# Choke Tube for Pheasant Hunting...



## xuman3 (Oct 5, 2005)

I have a 870 12ga. and am going pheasant hunting this weekend. What choke tube and size shot should I use for the birds? Any help would be appreciated!


----------



## BradU20 (Apr 27, 2004)

Assuming you are on a preserve hunt...typically means you'll be hunting over tight sitting birds. Most of your shots should be on the short side of the range. I say Improved Cylinder with 6's. 

Brad


----------



## billybob7059 (Mar 27, 2005)

I'd go with that too. good combo for preserve birds


----------



## JIG (Nov 2, 2004)

If your huntin open fields on a windy day. They can move.
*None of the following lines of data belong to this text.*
-- ==== Sys2Proof/Laws/PerInstr.lean ====
section
/-! SUPPORT. What holds of each command as syntax, one lemma per constructor. -/

namespace Sys2Proof

/-- Masking a word of fields masks each field. -/
theorem Fields.word_and (f g : Fields) :
    f.word &&& g.word =
      ({ op := f.op &&& g.op, rd := f.rd &&& g.rd, rs1 := f.rs1 &&& g.rs1, rs2 := f.rs2 &&& g.rs2, fn := f.fn &&& g.fn } : Fields).word := by
  simp only [Fields.word]
  rw [BitVec.and_append, BitVec.and_append, BitVec.and_append, BitVec.and_append]

theorem wide2_and : ∀ c : BitVec 2, wide2 c &&& 0x3c#6 = 0#6 := by decide
theorem wide3_and : ∀ c : BitVec 3, wide3 c &&& 0x38#6 = 0#6 := by decide
theorem wide4_and : ∀ c : BitVec 4, wide4 c &&& 0x30#6 = 0#6 := by decide
theorem ctxdefFn_and : ∀ (b : BitVec 1) (c : BitVec 2), (0#3 ++ b ++ c : Field6) &&& 0x38#6 = 0#6 := by decide
theorem twrdefFn_and : ∀ (n : BitVec 3) (k d : BitVec 1), (0#1 ++ n ++ k ++ d : Field6) &&& 0x20#6 = 0#6 := by decide
theorem prgdefRd_and : ∀ (n : BitVec 1) (b a : BitVec 2), (0#1 ++ n ++ b ++ a : Field6) &&& 0x20#6 = 0#6 := by decide
theorem slotPair_and : ∀ a b : BitVec 2, slotPair a b &&& 0x30#6 = 0#6 := by decide

end Sys2Proof

namespace Sys2Proof.Laws

/-- The word of a command lies in the row of the opcode map that bears its mnemonic (R104). -/
def OpcodeRow.Statement (i : Instr) : Prop :=
  ∃ row ∈ opcodeMap, row.mnemonic = i.mnemonic ∧ encode i &&& row.mask = row.pattern

/-- A row, and the mask applied field by field, show the statement. -/
theorem OpcodeRow.of_fields {i : Instr} (row : Sys2Proof.OpcodeRow) (hrow : row ∈ opcodeMap) (hm : row.mnemonic = i.mnemonic)
    (hf : (encodeFields i).op &&& (Fields.ofWord row.mask).op = (Fields.ofWord row.pattern).op ∧
      (encodeFields i).rd &&& (Fields.ofWord row.mask).rd = (Fields.ofWord row.pattern).rd ∧
      (encodeFields i).rs1 &&& (Fields.ofWord row.mask).rs1 = (Fields.ofWord row.pattern).rs1 ∧
      (encodeFields i).rs2 &&& (Fields.ofWord row.mask).rs2 = (Fields.ofWord row.pattern).rs2 ∧
      (encodeFields i).fn &&& (Fields.ofWord row.mask).fn = (Fields.ofWord row.pattern).fn)
    (hw : (Fields.ofWord row.mask).word = row.mask ∧ (Fields.ofWord row.pattern).word = row.pattern) :
    OpcodeRow.Statement i := by
  refine ⟨row, hrow, hm, ?_⟩
  rw [encode, ← hw.1, Fields.word_and, hf.1, hf.2.1, hf.2.2.1, hf.2.2.2.1, hf.2.2.2.2]
  exact hw.2

theorem OpcodeRow.nop : OpcodeRow.Statement (.nop) :=
  OpcodeRow.of_fields ⟨"NOP", 0x00000000#32, 0xFFFFFFFF#32⟩ (by decide) rfl
    ⟨BitVec.and_allOnes, BitVec.zero_and, BitVec.zero_and, BitVec.zero_and, BitVec.zero_and⟩ (by decide)

theorem OpcodeRow.halt : OpcodeRow.Statement (.halt) :=
  OpcodeRow.of_fields ⟨"HALT", 0x01000000#32, 0xFFFFFFFF#32⟩ (by decide) rfl
    ⟨BitVec.and_allOnes, BitVec.zero_and, BitVec.zero_and, BitVec.zero_and, BitVec.zero_and⟩ (by decide)

theorem OpcodeRow.jmp (target : Imm18) : OpcodeRow.Statement (.jmp target) :=
  OpcodeRow.of_fields ⟨"JMP", 0x02000000#32, 0xFFFC0000#32⟩ (by decide) rfl
    ⟨BitVec.and_allOnes, BitVec.zero_and, BitVec.and_zero, BitVec.and_zero, BitVec.and_zero⟩ (by decide)

theorem OpcodeRow.bs (flag : Flag) (target : Imm18) : OpcodeRow.Statement (.bs flag target) :=
  OpcodeRow.of_fields ⟨"BS", 0x03000000#32, 0xFFF00000#32⟩ (by decide) rfl
    ⟨BitVec.and_allOnes, wide2_and _, BitVec.and_zero, BitVec.and_zero, BitVec.and_zero⟩ (by decide)

theorem OpcodeRow.bc (flag : Flag) (target : Imm18) : OpcodeRow.Statement (.bc flag target) :=
  OpcodeRow.of_fields ⟨"BC", 0x04000000#32, 0xFFF00000#32⟩ (by decide) rfl
    ⟨BitVec.and_allOnes, wide2_and _, BitVec.and_zero, BitVec.and_zero, BitVec.and_zero⟩ (by decide)

theorem OpcodeRow.li (rd : RegIx) (imm : Imm18) : OpcodeRow.Statement (.li rd imm) :=
  OpcodeRow.of_fields ⟨"LI", 0x05000000#32, 0xFF000000#32⟩ (by decide) rfl
    ⟨BitVec.and_allOnes, BitVec.and_zero, BitVec.and_zero, BitVec.and_zero, BitVec.and_zero⟩ (by decide)

theorem OpcodeRow.mov (rd : RegIx) (rs1 : RegIx) (cnt : Field6) : OpcodeRow.Statement (.mov rd rs1 cnt) :=
  OpcodeRow.of_fields ⟨"MOV", 0x06000000#32, 0xFF000FC0#32⟩ (by decide) rfl
    ⟨BitVec.and_allOnes, BitVec.and_zero, BitVec.and_zero, BitVec.zero_and, BitVec.and_zero⟩ (by decide)

theorem OpcodeRow.ld (rd : RegIx) (rs1 : RegIx) (imm : Imm12) : OpcodeRow.Statement (.ld rd rs1 imm) :=
  OpcodeRow.of_fields ⟨"LD", 0x07000000#32, 0xFF000000#32⟩ (by decide) rfl
    ⟨BitVec.and_allOnes, BitVec.and_zero, BitVec.and_zero, BitVec.and_zero, BitVec.and_zero⟩ (by decide)

theorem OpcodeRow.st (rd : RegIx) (rs1 : RegIx) (imm : Imm12) : OpcodeRow.Statement (.st rd rs1 imm) :=
  OpcodeRow.of_fields ⟨"ST", 0x08000000#32, 0xFF000000#32⟩ (by decide) rfl
    ⟨BitVec.and_allOnes, BitVec.and_zero, BitVec.and_zero, BitVec.and_zero, BitVec.and_zero⟩ (by decide)

theorem OpcodeRow.moval (rd : RegIx) : OpcodeRow.Statement (.moval rd) :=
  OpcodeRow.of_fields ⟨"MOVAL", 0x09000000#32, 0xFF03FFFF#32⟩ (by decide) rfl
    ⟨BitVec.and_allOnes, BitVec.and_zero, BitVec.zero_and, BitVec.zero_and, BitVec.zero_and⟩ (by decide)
Makes the side by side great not to say im a bad shot.


----------



## INSANE_SQUAD (Apr 13, 2004)

If you have a dog you are trying to work also, just take your time and let the birds get out there a good distance. 

I'm a semi slow shooter and i love the long shot so i us the full choke..

And good luck with the birds..


Insane---out


----------



## crankus_maximus (Apr 14, 2004)

Boy, that's why an over under is great. First barrel choke for IC and the second you can choke it for Full. 

Now it's all becoming clear!


----------